This Time Around at Least, No Eulogies for a Terrorist


The week of June 4 was a good week for the United States and Iraqis attempting to bring a halt to the carnage wracking that nation. On June 8, two laser guided American 550 pound bombs found their target, bringing to an end Musab al Zarqawi's life.

As The New York Times observed, "It is good news for Washington, and even better news for Iraq, that the Jordanian terrorist Abu Musab al Zarqawi was finally killed on Wednesday by an American airstrike."

The editors at The Philadelphia Inquirer could likewise barely contain themselves in celebrating Zarqawi's death. "May Zarqawi find no peace in death for the atrocities he committed in life," the Inquirer editors volunteered in an editorial titled "Now that the beast is slain," concluding, "The U.S. troops who tracked Zarqawi and conducted the air strike deserve praise for conducting their mission successfully."

What a contrast with the media's and much of the world's response to Israel's targeted killing of Palestinian terrorists and their leaders.

In 2004, Israel eliminated in a period of months Sheik Ahmed Yassin, head of Hamas and Abdel Aziz Rantisi, their Gaza leader at the time of his death.
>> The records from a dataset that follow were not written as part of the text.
-- ==== Sys2Proof/Machine/Forward.lean ====
section
/-! DEFINITION. Sys2Proof/Machine/Forward.lean: the forwarding core (chapter 7): lookups and generation capture, the
order stage, plane arbitration, admission to the egress queues, the Reaper and the hold states. -/
namespace Sys2Proof.Machine

/-! ### Entries (R120, R215) -/

/-- The valid installed entry at an index. -/
def State.ent (s : State) (t i : Nat) : Option Entry :=
  let e := SMap.at! (s.table t).entries i
  if e.valid then some e else none
def State.updEnt (s : State) (t i : Nat) (f : Entry → Entry) : State :=
  s.updTable t fun x => { x with entries := SMap.upd x.entries i f }

/-! ### Classes and hashes (R218, R219, R224, R247) -/

/-- The class that a source's CLASS_SRC takes from a frame. -/
def State.classFrom (s : State) (src : Nat) (p : Parsed) : Nat :=
  let dflt := s.com FWD_IN_CFG.DEFAULT_CLASS src
  let pick (map v : Nat) : Nat := map / 8 ^ v % 8
  match s.com FWD_IN_CFG.CLASS_SRC src with
  | 1 => match p.vlan with
    | some (pcp, _) => pick (s.com FWD_PCP_MAP.MAP) pcp
    | none => dflt
  | 2 =>
    if p.kind = 0x4 || p.kind = 0x6 then 
      pick (if p.dscp < 60 then s.com FWD_DSCP_MAP.MAP (p.dscp / 10) else s.com FWD_DSCP_MAP_6.MAP) (p.dscp % 10)
    else if p.kind = 0x8 then pick (s.com FWD_TC_MAP.MAP) (p.labels.headD 0 / 512 % 8)
    else dflt
  | _ => dflt

/-- The receive class of a frame without its FCS. -/
def State.rxClass (s : State) (src : Nat) (bs : List Byte) : Nat := s.classFrom src (parse bs)

def State.keyOf (s : State) (src : Nat) (bs : List Byte) : List Byte :=
  flowKey (if s.comB FWD_IN_CFG.INGRESS_KEY src then src else 0xFFFF) bs (parse bs)

/-- H of a flow key under a setting, and the setting in force. -/
def hashWith (x : HashSet) (key : List Byte) : Nat :=
  crc32cFrom (Nat.xor 0xFFFFFFFF x.seed) (maskKey key x.proto x.srcA x.dstA x.l4)
def State.hashSet (s : State) : HashSet :=
  { seed := s.com FWD_HASH_SEED.SEED, proto := s.comB FWD_HASH_CFG.PROTO_EN, srcA := s.comB FWD_HASH_CFG.SRC_EN,
    dstA := s.comB FWD_HASH_CFG.DST_EN, l4 := s.comB FWD_HASH_CFG.L4_EN }

/-- H of a frame without its FCS. -/
def State.hashOf (s : State) (src : Nat) (bs : List Byte) : Nat := hashWith s.hashSet (s.keyOf src bs)

def State.planeOf (s : State) (h : Nat) : Nat := s.com FWD_PLANE_MAP.MAP (h % 64 / 16) / 4 ^ (h % 16) % 4
/-- The order lane, and the bucket of a group: H[31:22]. -/
def laneOf (h : Nat) : Nat := h / 4194304 % 1024

/-! ### The flow table and its cache (R204, R209) -/

def flowBase (key : List Byte) : Nat := 4 * (crc32c key % 2 ^ 20)
def State.bucket (s : State) (key : List Byte) : List (Nat × Entry) :=
  (List.range 4).filterMap (fun k => (s.ent 0x30 (flowBase key + k)).map (fun e => (flowBase key + k, e)))
def State.flowMatch (s : State) (key : List Byte) : Option (Nat × Entry) :=
  (s.bucket key).find? (fun e => slice e.2.bytes 4 40 = key)

/-- The frame's bucket is marked and not cached: its lookup needs a read from HBM. -/
def State.needsRead (s : State) (src : Nat) (bs : List Byte) : Bool :=
  let key := s.keyOf src bs
  s.comB FWD_IN_CFG.FLOW_EN src &&
  (match s.flowMatch key with | some (_, e) => !e.pinned | none => true) &&
  (s.bucket key).any (fun e => !(e.2.cached || e.2.pinned))

/-- The bucket enters the cache of 65,536 entries; a full cache evicts every entry that is not pinned. -/
def State.cacheBucket (s : State) (key : List Byte) : State :=
  let b := s.bucket key
  let used := ((s.table 0x30).entries.filter (fun e => e.2.cached || e.2.pinned)).length
  let s := if 65536 < used + b.length then
      s.updTable 0x30 fun t => { t with entries := t.entries.map (fun e => (e.1, { e.2 with cached := false })) }
    else s
  s.each b fun s e => s.updEnt 0x30 e.1 fun x => { x with cached := true }

/-! ### Lookup (R206, R209-R211) -/

/-- The action of a frame: entries used, generation of the matching entry, ACTION, CLASS and TARGET, and what a flow or
label entry adds. -/
structure Hit where
  used : List (Nat × Nat × Nat) := []
  gen : Nat := 0
  action : Nat := 0
  cls : Nat := 0
  target : Nat := 0
  flow : Bool := false
  sched : Nat := 0
  onestep : Nat := 0
  tally : Option Nat := none
  op : Option (Nat × Nat) := none
  deriving DecidableEq, Repr, Inhabited

/-- Indices of the source counters of R236. -/
def cNO_LOOKUP : Nat := 0
def cNO_ROUTE : Nat := 1
def cL2_MISS : Nat := 2
def cMPLS_MISS : Nat := 3
def cNO_NEXT_HOP : Nat := 4
def cNO_LIVE_MEMBER : Nat := 5
def cDROP_ACTION : Nat := 6
def cTTL_EXPIRED : Nat := 7
def cMPLS_DROP : Nat := 8
def cAGED_INGRESS : Nat := 9
def cFAILOVER_FRAMES : Nat := 10
def cFLOW_HITS : Nat := 11
def cFLOW_MISSES : Nat := 12
def cMCAST_EMPTY : Nat := 13

/-- Two byte strings agree in their first `n` bits. -/
def samePrefix (a b : List Byte) (n : Nat) : Bool :=
  a.take (n / 8) = b.take (n / 8) &&
  (n % 8 = 0 || byteAt a (n / 8) / 2 ^ (8 - n % 8) = byteAt b (n / 8) / 2 ^ (8 - n % 8))

/-- The longest matching route of an IP packet; between equal prefixes the lower index. -/
def State.route (s : State) (p : Parsed) : Option (Nat × Entry) :=
  let fmt := if p.kind = 0x4 then 0x0311 else 0x0312
  (s.table 0x31).entries.foldl (fun best e =>
    let plen := byteAt e.2.bytes 4
    if e.2.valid && leNat (slice e.2.bytes 0 2) = fmt && samePrefix (slice e.2.bytes 12 16) p.dst plen &&
        (match best with | some b => decide (byteAt b.2.bytes 4 < plen) | none => true) then some (e.1, e.2) else best) none

def routeHit (i : Nat) (e : Entry) : Hit :=
  { used := [(0x31, i, e.ver)], gen := e.gen, action := byteAt e.bytes 5, cls := byteAt e.bytes 8,
    target := leNat (slice e.bytes 6 2) }

def flowHit (i : Nat) (e : Entry) : Hit :=
  let b := e.bytes
  { used := [(0x30, i, e.ver)], gen := e.gen, action := byteAt b 44, cls := byteAt b 45, target := leNat (slice b 46 2),
    flow := true, sched := leNat (slice b 48 2), onestep := byteAt b 51,
    tally := if testBit (byteAt b 50) 1 then some (leNat (slice b 52 4)) else none }

/-- Ethernet key of a frame: destination MAC and VID as an entry holds them. -/
def l2Key (bs : List Byte) (p : Parsed) : List Byte :=
  slice bs 0 6 ++ leBytes 2 (match p.vlan with | some (_, v) => v | none => 0)
def l2Base (key : List Byte) : Nat := 4 * (crc32c key % 2 ^ 15)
After Rantisi's death, Times readers were treated to an editorial page obituary by editor David Margolick, with the beguiling title, "The nicest terrorist I ever met." Rantisi was a man of "gentle affability," Margolick recalled.

Fortunately, we have been spared such paeans to Zarqawi this week. A comment by Rantisi was particularly prescient. To Rantisi, "all of Israel was occupied territory," Margolick wrote. "Dr. Rantisi talked of truces, but they were meaningless. His peace plan was simple: five million Jews should leave. Then there would be peace. Until then, there would be jihad."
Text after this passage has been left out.